-- ==== Sys2Proof/Machine/Starting.lean ====
section
/-! DEFINITION. Starting and restoring contexts (R106, R311-R313, R321, R336, R377): the context record and its checks, START, RESTORE and
CONTINUE. -/

namespace Sys2Proof.Machine

/-! ### The context record (R115, R311, R312) -/

/-- The fields of a context record read as a number, put into a context. -/
def Ctx.withRecord (c : Ctx) (n addr : Nat) : Ctx :=
  { c with
    recAt := addr, save := bitsOf n 704 64, trapq := bitsOf n 768 64, ptroot := bitsOf n 640 64, rootl := bitsOf n 576 64,
    finrev := bitsOf n 24 8, minstep := bitsOf n 16 8, func := bitsOf n 11 5, dbg := decide (bitsOf n 10 1 = 1),
    sup := decide (bitsOf n 9 1 = 1), place := bitsOf n 7 2, lease := 1024 * 4 ^ bitsOf n 5 2, mxsLimit := bitsOf n 896 8,
    copyLimit := bitsOf n 928 32, linkLimit := bitsOf n 960 32, atomLimit := bitsOf n 992 32 }

/-- Whether a record's fields are accepted (R311, R337). -/
def ctxRecordOk (n addr : Nat) : Bool :=
  decide (bitsOf n 32 512 = 0 ∧ bitsOf n 904 24 = 0 ∧ bitsOf n 7 2 ≠ 3 ∧ bitsOf n 5 2 ≠ 3) &&
    decide (bitsOf n 704 64 % 4096 = 0 ∧ bitsOf n 640 64 % 4096 = 0 ∧ bitsOf n 768 64 ≠ 0 ∧ bitsOf n 768 64 % 64 = 0 ∧ addr % 128 = 0)

/-- The record at a physical address, unless it cannot be read.

DEDUCED (log entry 17, unsafe): which addresses of a context record are physical. -/
def State.ctxRecord (s : State) (addr : Nat) : Option Nat :=
  if inDram addr && inDram (addr + 127) && !s.contained addr && (s.poisonIn addr 128).isEmpty then some (s.num addr 128) else none

/-- A shadow-region table entry read as a number (R312), unless a field is out of its limits. -/
def shadowOf (n : Nat) : Option Shadow :=
  let d : Int := (BitVec.ofNat 64 (bitsOf n 64 64)).toInt
  if bitsOf n 160 96 ≠ 0 ∨ bitsOf n 128 32 = 0 ∨ d % 65536 ≠ 0 ∨ bitsOf n 0 64 % 65536 ≠ 0 then none
  else some { base := bitsOf n 0 64, bytes := 65536 * bitsOf n 128 32, delta := d }

/-- Whether no two regions overlap. -/
def shadowsApart : List Shadow → Bool
  | [] => true
  | r :: t => (t.all fun q => decide (r.base + r.bytes ≤ q.base ∨ q.base + q.bytes ≤ r.base)) && shadowsApart t

/-- The regions of a context's table, or the code that refuses the command: 22 when the table cannot be read, 16 when it is invalid. -/
def State.shadowTable (s : State) (ctx addr n : Nat) : Except Nat (List Shadow) :=
  if addr = 0 ∨ n = 0 then .ok []
  else
    match s.hubRead ctx addr (32 * n) with
    | none => .error 22
    | some bs =>
      if (s.hubFault ctx addr (32 * n)).isSome then .error 22
      else
        let l := (List.range n).map fun j => shadowOf (ofBytes ((bs.drop (32 * j)).take 32))
        if l.all Option.isSome && shadowsApart (l.filterMap id) then .ok (l.filterMap id) else .error 16

/-- Whether the contract serves a Finrin revision (R321). -/
def State.servesRevision (s : State) (finrev : Nat) : Bool :=
  let have_ := s.contract.toNat / 2 ^ 24
  decide (finrev / 16 = have_ / 16 ∧ finrev % 16 ≤ have_ % 16)
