-- ==== Sys2Proof/Machine/Step.lean ====
section
/-! DEFINITION. One step of the package: the group of the strand chosen to issue, else the next scheduled step that is due, else an issue
slot's choice, else the next clock. -/

namespace Sys2Proof.Machine

/-- What stands around the effect of a group that a strand issues. -/
def afterExec (s : State) (k e : Nat) (i : Instr) (o : Out) : Out :=
  match o with
  | .next s' =>
    .next { (s.afterIssue s' k e (((amGet s.warps k).map fun w => (w.strand e).pc).getD 0) i) with cur := none }
  | .fault f => .fault f
  | .refused r => .refused r

/-- The step of a strand that has been chosen: its group runs, or traps where it does not decode (R181, R182). -/
def stepGroup (s : State) (k e : Nat) : Out :=
  match s.group k e with
  | .ok i _ => afterExec s k e i (exec i s)
  | .trap code off parcel => .next (s.decodeFault k e code off parcel)

/-- The issue slots that hold warps, ascending. -/
def State.busySlots (s : State) : List Nat :=
  s.warps.foldl (fun (l : List Nat) w => if l.contains (warpIssue w.1) then l else l ++ [warpIssue w.1]) []

/-- The next clock (R115, R118): errors found take their effects (R347), what waits for a condition is looked at, every issue slot with a warp
chooses, and at a multiple of the period the budgets are renewed first. -/
def State.nextClockTick (s : State) : State :=
  let s1 : State := { s with clock := s.clock + 1, tried := [] }
  let s2 := s1.applyUpsets.stopTick.restoreTick
  let s3 : State := { s2 with toServe := s2.busySlots }
  if s3.clock % Config.period = 0 then s3.after 0 prioBoundary .budgetPeriod else s3

/-- The step of a clock with nothing due: the next issue slot chooses (R118, R374), or the clock advances. -/
def stepSlot (s : State) : Out :=
  match s.toServe with
  | slot :: t =>
    let s1 : State := { s with toServe := t }
    if ((s1.updateHolders slot).starved slot) = [] then exec (.issueSelect slot) s1 else exec (.starvationIssue slot) s1
  | [] => .next s.nextClockTick

/-- One step of the package.

DESIGN CHOICE (log entry 66, unsafe): one interleaving of the agents for given inputs. -/
def step (s : State) : Out :=
  match s.cur with
  | some c => stepGroup s c.warp c.entry
  | none =>
    match s.agenda with
    | a :: t => if a.due ≤ s.clock then exec a.ev { s with agenda := t } else stepSlot s
    | [] => stepSlot s

/-! ### Placing one instruction -/

/-- The halfwords of an instruction at a PC of an overlay bank of a CU, in an overlay of full length. -/
def State.placeCode (s : State) (cu ctx dir : Nat) (pc : BitVec 23) (hs : List (BitVec 16)) : State :=
  let old := ((s.bank cu ctx dir (pcOvl pc)).map Bank.code).getD []
  let b : Bank := { ctx := ctx, dir := dir, ovl := pcOvl pc, len := 32768, code := spWrite old (pcOff pc) hs }
  s.modCu cu fun c => { c with banks := b :: c.banks.filter fun x => !decide (x.ctx = ctx ∧ x.dir = dir ∧ x.ovl = pcOvl pc) }

/-- A team of one warp with one strand at PC 0 on CU 0 of site 0, in a context of number 0: what a fetch needs where there is no strand. -/
def State.withStrand (s : State) : State :=
  let st : Strand := { uid := 1, state := .ready, mask := BitVec.allOnes 32 }
  let w : Warp := { team := 0, table := st :: List.replicate 7 {}, holder := some 0 }
  { s with
    ctxs := amSet s.ctxs 0 {}
    grids := amSet s.grids 0 { ctx := 0 }
    teams := amSet s.teams 0 { grid := 0, index := 0, group := 0, rank := 0, cu := 0, warps := [0], bays := [], spares := [], started := true }
    warps := amSet s.warps 0 w
    cus := amSet s.cus 0 { (s.cu 0) with grants := [(0, 4096, 0)] }
    nextId := max s.nextId 2
    cur := some { warp := 0, entry := 0 } }

/-- The state with an instruction stored where the next step fetches.

DESIGN CHOICE (log entry 5, safe): a program is loaded from outside by the host and START, and withFetchWord stands for the load. -/
def State.withFetchWord (s : State) (nbits w : Nat) : State :=
  let put (s : State) (k e : Nat) : Option State :=
    match amGet s.warps k, s.gridOf k with
    | some x, some (_, g) =>
      some ((s.placeCode (warpCu k) g.ctx g.lr.code (x.strand e).pc (wordHalfs nbits w)).modStrand k e fun st => { st with ranPast := false })
    | _, _ => none
  match s.cur.bind fun c => put s c.warp c.entry with
  | some t => t
  | none => (put s.withStrand 0 0).getD s.withStrand

end Sys2Proof.Machine
end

> _Problem_
Where a line of the entries above holds the word "warps", return that line.

> _Output of the task_
    .next { (s.afterIssue s' k e (((amGet s.warps k).map fun w => (w.strand e).pc).getD 0) i) with cur := none }
/-- The issue slots that hold warps, ascending. -/
  s.warps.foldl (fun (l : List Nat) w => if l.contains (warpIssue w.1) then l else l ++ [warpIssue w.1]) []
    teams := amSet s.teams 0 { grid := 0, index := 0, group := 0, rank := 0, cu := 0, warps := [0], bays := [], spares := [], started := true }
    warps := amSet s.warps 0 w
    match amGet s.warps k, s.gridOf k with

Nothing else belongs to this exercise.